Monday, Jan. 11, 1937
Quins' Contract
When the Dionne Quintuplets clung to life 31 months ago in Callender, Ont. and the world outside woke up to their uniqueness, Photographer Fred Davis of the bustling Toronto Star suggested selling their pictures to newspapers and services to help meet the expense of keeping the
Quins alive. The Star was willing to handle Canadian sales and in July, when the Quins were seven weeks old, it called for bids on the U. S. rights. Newspaper Enterprise Association's $2,050 for six months was top. When that contract expired, NEA and Hearst's King Features Syndicate got together to halt a bidding contest at $10,000. In the spring of 1936, the NEA-Quins contract was renewed at the same figure.

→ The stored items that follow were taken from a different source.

-- ==== Sys2Proof/Tests/Slice0.lean ====
section
/-! SUPPORT. The modeller's own tests: words written out from the encodings, ill-formed terms that the checks refuse, and for
each statement a state and operands that meet its hypotheses. -/

namespace Sys2Proof.Tests

open Machine

set_option Elab.async false

/-! ### Words written out from the encodings (R54 to R66, R79 to R89, and the forms tables of 06, 08, 09 and 12 to 18) -/

def wordsMoves : List (Nat × Nat × Instr) :=
  [(0x41050900, 0, .mov ⟨true, 5, 9⟩),
   (0x01040001, 0, .specialMov ⟨false, 4, .tid⟩),
   (0x0203FFFE, 0, .movi ⟨false, 3, -2⟩),
   (0x03030000, 0x00012345, .moviw ⟨false, 3, 0x12345⟩),
   (0x040708FD, 0, .iaddi ⟨false, 7, 8, -3⟩),
   (0x050A0C05, 0x9A5000F8, .lea ⟨false, (some ⟨false, 3⟩), .n16, 10, 12, 5, 2, -8⟩)]

theorem test_words_moves : ∀ p ∈ wordsMoves, decode p.1 p.2.1 = some p.2.2 := by decide +kernel

def wordsInteger : List (Nat × Nat × Instr) :=
  [(0x08050600, 0x002600FD, .iadd ⟨false, none, .i32, true, 5, 6, .imm (-3)⟩),
   (0x09040608, 0x00700000, .isub ⟨false, none, .n64, false, 4, 6, .reg 8⟩),
   (0x0A08090A, 0x88610000, .imul ⟨false, (some ⟨false, 1⟩), .n32, .hi, 8, 9, .reg 10⟩),
   (0x0B010203, 0x00040400, .imad ⟨false, none, .i8, true, 1, 2, .reg 3, 4⟩),
   (0x0C010200, 0x00120007, .imin ⟨false, none, .i16, 1, 2, .imm 7⟩),
   (0x0C010203, 0x00110000, .imax ⟨false, none, .i16, 1, 2, .reg 3⟩),
   (0x4D020400, 0x00340000, .iabs ⟨true, none, .i64, true, 2, 4⟩)]

theorem test_words_integer : ∀ p ∈ wordsInteger, decode p.1 p.2.1 = some p.2.2 := by decide +kernel

def wordsLogic : List (Nat × Nat × Instr) :=
  [(0x18020100, 0x00620002, .shl ⟨false, none, .n32, 2, 1, .imm 2⟩),
   (0x19020103, 0x00400000, .shr ⟨false, none, .n8, 2, 1, .reg 3⟩),
   (0x1A020103, 0xF8200000, .sha ⟨false, (some ⟨true, 7⟩), .i32, 2, 1, .reg 3⟩),
   (0x1B020400, 0x007200FF, .and ⟨false, none, .n64, 2, 4, .imm (-1)⟩),
   (0x1C020406, 0x00500000, .or ⟨false, none, .n16, 2, 4, .reg 6⟩),
   (0x1D020406, 0, .xor ⟨false, none, .i8, 2, 4, .reg 6⟩),
   (0x1E020405, 0x00620009, .bfx ⟨false, none, .n32, 2, 4, .imm 9 5⟩),
   (0x1F020406, 0x00300800, .bfi ⟨false, none, .i64, 2, 4, .reg 6, 8⟩),
   (0x20030400, 0x00700000, .popc ⟨false, none, .n64, 3, 4⟩),
   (0x21030400, 0x00100000, .clz ⟨false, none, .i16, 3, 4⟩)]

theorem test_words_logic : ∀ p ∈ wordsLogic, decode p.1 p.2.1 = some p.2.2 := by decide +kernel

def wordsCompares : List (Nat × Nat × Instr) :=
  [(0x0E420400, 0x00220007, .icmp ⟨false, none, .i32, .lt, 2, 4, .imm 7⟩),
   (0x15AB0406, 0x00A80000, .fcmp ⟨false, none, .f32, .geu, true, 5, 4, 6⟩),
   (0x16C20400, 0x00B000A5, .fclass ⟨false, none, .f64, 6, 4, 0x2A5⟩),
   (0x2A630900, 0x0050000F, .qset ⟨false, none, 3, .bit .n16 9 15⟩),
   (0x2A810000, 0, .qset ⟨false, none, 4, .set⟩),
   (0x2B29B000, 0, .qop ⟨false, .andn, 1, 2, 3⟩),
   (0x0F010203, 0x05610000, .sel ⟨false, none, false, true, 5, 1, 2, .reg 3⟩)]

theorem test_words_compares : ∀ p ∈ wordsCompares, decode p.1 p.2.1 = some p.2.2 := by decide +kernel

def wordsFloating : List (Nat × Nat × Instr) :=
  [(0x10010203, 0x01880000, .fadd ⟨false, none, .f16, .rz, true, 1, 2, 3⟩),
   (0x11020406, 0x02B00000, .fsub ⟨false, none, .f64, .rd, false, 2, 4, 6⟩),
   (0x520A0B0C, 0xD0A00D00, .ffma ⟨true, (some ⟨true, 2⟩), .f32, .rn, false, 10, 11, 12, 13⟩),
   (0x13010203, 0x03900000, .fmul ⟨false, none, .bf16, .ru, false, 1, 2, 3⟩),
   (0x14010203, 0x00A00000, .fmin ⟨false, none, .f32, false, 1, 2, 3⟩),
   (0x14010203, 0x00A90000, .fmax ⟨false, none, .f32, true, 1, 2, 3⟩),
   (0x22010200, 0x04A00000, .frcp ⟨false, none, .f32, .rna, false, 1, 2⟩),
   (0x23020400, 0x00B00000, .fsqrt ⟨false, none, .f64, .rn, false, 2, 4⟩),
   (0x24010200, 0x00880000, .frsq ⟨false, none, .f16, .rn, true, 1, 2⟩),
   (0x25010200, 0x01A00000, .fexp2 ⟨false, none, .f32, .rz, false, 1, 2⟩),
   (0x26010200, 0x00900000, .flog2 ⟨false, none, .bf16, .rn, false, 1, 2⟩)]

theorem test_words_floating : ∀ p ∈ wordsFloating, decode p.1 p.2.1 = some p.2.2 := by decide +kernel

def wordsConversions : List (Nat × Nat × Instr) :=
  [(0x2704060A, 0x04200000, .cvt ⟨false, none, .one (.fltInt .f32 .i32 .rna false), 4, 6⟩),
   (0x27040605, 0x00040000, .cvt ⟨false, none, .one (.intInt .n16 .i8 .rn true), 4, 6⟩),
   (0x2708200A, 0x00C00300, .cvt ⟨false, none, .quant .f32 .bq8 3, 8, 32⟩),
   (0x28010203, 0x00140000, .pack ⟨false, none, .i16, true, 1, 2, 3⟩),
   (0x29040100, 0x00500001, .unpk ⟨false, none, .n16, 4, 1, true⟩)]

theorem test_words_conversions : ∀ p ∈ wordsConversions, decode p.1 p.2.1 = some p.2.2 := by decide +kernel

def wordsCrossLane : List (Nat × Nat × Instr) :=
  [(0x2C050400, 0x026A0001, .shfl ⟨false, none, .down, .oct, false, 5, 4, .imm 1⟩),
   (0x2D090200, 0x02000000, .vote ⟨false, none, .win, .ballot 9, 2⟩),
   (0x2D060200, 0x01050000, .vote ⟨false, none, .quad, .allQ 6, 2⟩),
   (0x2E060400, 0x00610000, .red ⟨false, none, .win, .int .n32 .add, 6, 4⟩),
   (0x2E070600, 0x00A00000, .red ⟨false, none, .fix, .fadd .f32 .rn false, 7, 6⟩),
   (0x2F060400, 0x00260002, .scan ⟨false, none, .any, true, .int .i32 .max, 6, 4⟩),
   (0x46220004, 0, .brd ⟨true, 1, false, 2, 4⟩),
   (0x07020000, 0, .join ⟨false, 2⟩)]

theorem test_words_crossLane : ∀ p ∈ wordsCrossLane, decode p.1 p.2.1 = some p.2.2 := by decide +kernel

def wordsLaneMemory : List (Nat × Nat × Instr) :=
  [(0x30140010, 0x00A00010, .ld ⟨false, none, .flt .f32, .x1, 20, ⟨4, .none, 0x10⟩⟩),
   (0x3106021D, 0x00600000, .st ⟨false, none, .int .n32, .x1, 6, ⟨7, .zext 2, 0⟩⟩),
   (0x3008021F, 0x006200FF, .ld ⟨false, none, .int .n32, .x4, 8, ⟨7, .pair 2, -1⟩⟩),
   (0x32060326, 0x03760002, .ldg ⟨false, none, .int .n64, 6, ⟨9, 3, .w16, true, 3, 2⟩⟩),
   (0x33060326, 0x00480000, .stg ⟨false, none, .int .n8, 6, ⟨9, 3, .w32, false, 0, 0⟩⟩),
   (0x17200222, 0x05980000, .ldgRow ⟨false, none, .bf16, 32, ⟨8, 2, .w32, false, 5, 0⟩⟩),
   (0x34080219, 0x01606002, .atom ⟨false, none, true, .int .add .n32, .pkg, 8, ⟨6, .zext 2, 2⟩⟩),
   (0x3408021A, 0x00B88A00, .atom ⟨false, none, false, .fadd64, .sys 5, 8, ⟨6, .sext 2, 0⟩⟩),
   (0x3500021A, 0x00000005, .pft ⟨false, none, ⟨6, .sext 2, 5⟩⟩),
   (0x3604021A, 0x00610000, .lda ⟨false, none, .int .n32, .x2, 4, ⟨6, .sext 2, 0⟩⟩),
   (0x37040018, 0x00300001, .sta ⟨false, none, .int .i64, .x1, 4, ⟨6, .none, 1⟩⟩),
   (0x36040018, 0x00680001, .ldaTile ⟨false, none, .int .n32, .x1, 4, ⟨6, .none, 1⟩⟩),
   (0x37040919, 0x00880001, .staTile ⟨false, none, .flt .f16, .x1, 4, ⟨6, .zext 9, 1⟩⟩),
   (0x38040211, 0x00600001, .ldl ⟨false, none, false, .int .n32, .x1, 4, ⟨4, .zext 2, 1⟩⟩),
   (0x39030211, 0x00640040, .stl ⟨false, none, true, .int .n32, .x1, 3, ⟨4, .zext 2, 0x40⟩⟩),
   (0x3A030211, 0x040A0901, .fill ⟨false, none, .b64, .ls, 3, some 9, ⟨4, .zext 2, 1⟩⟩)]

Last week NEA, a little breathless after a scrimmage with "another American com-petitor" (not Hearst), signed up to pay the five little Dionnes about $50.000 a year for the exclusive privilege of making their "still" pictures for newspapers, magazines and commercial users,* for by now the Quins have become the world's greatest news-picture story, subscribed to for 1937 by 672 U. S. dailies with an aggregate circulation of 13,116,637.
Extremely profitable to themselves, the Quins' cherubic features are not, however, the gold mine for NEA that might be supposed. NEA gives them to the 710 clients of its regular feature service at no extra charge, and now at a cost to itself of about $100,000 a year. Hearst thought the new $50,000 was too high, so NEA hurried around last week placing new Quin contracts. Takers included the Boston Post, Atlanta Journal, Detroit News and, for exclusive U. S. magazine rights, TIME Inc.
*Twentieth Century-Fox still holds the Quins' contract for feature cinemas, Pathe for newsreels and ''shorts."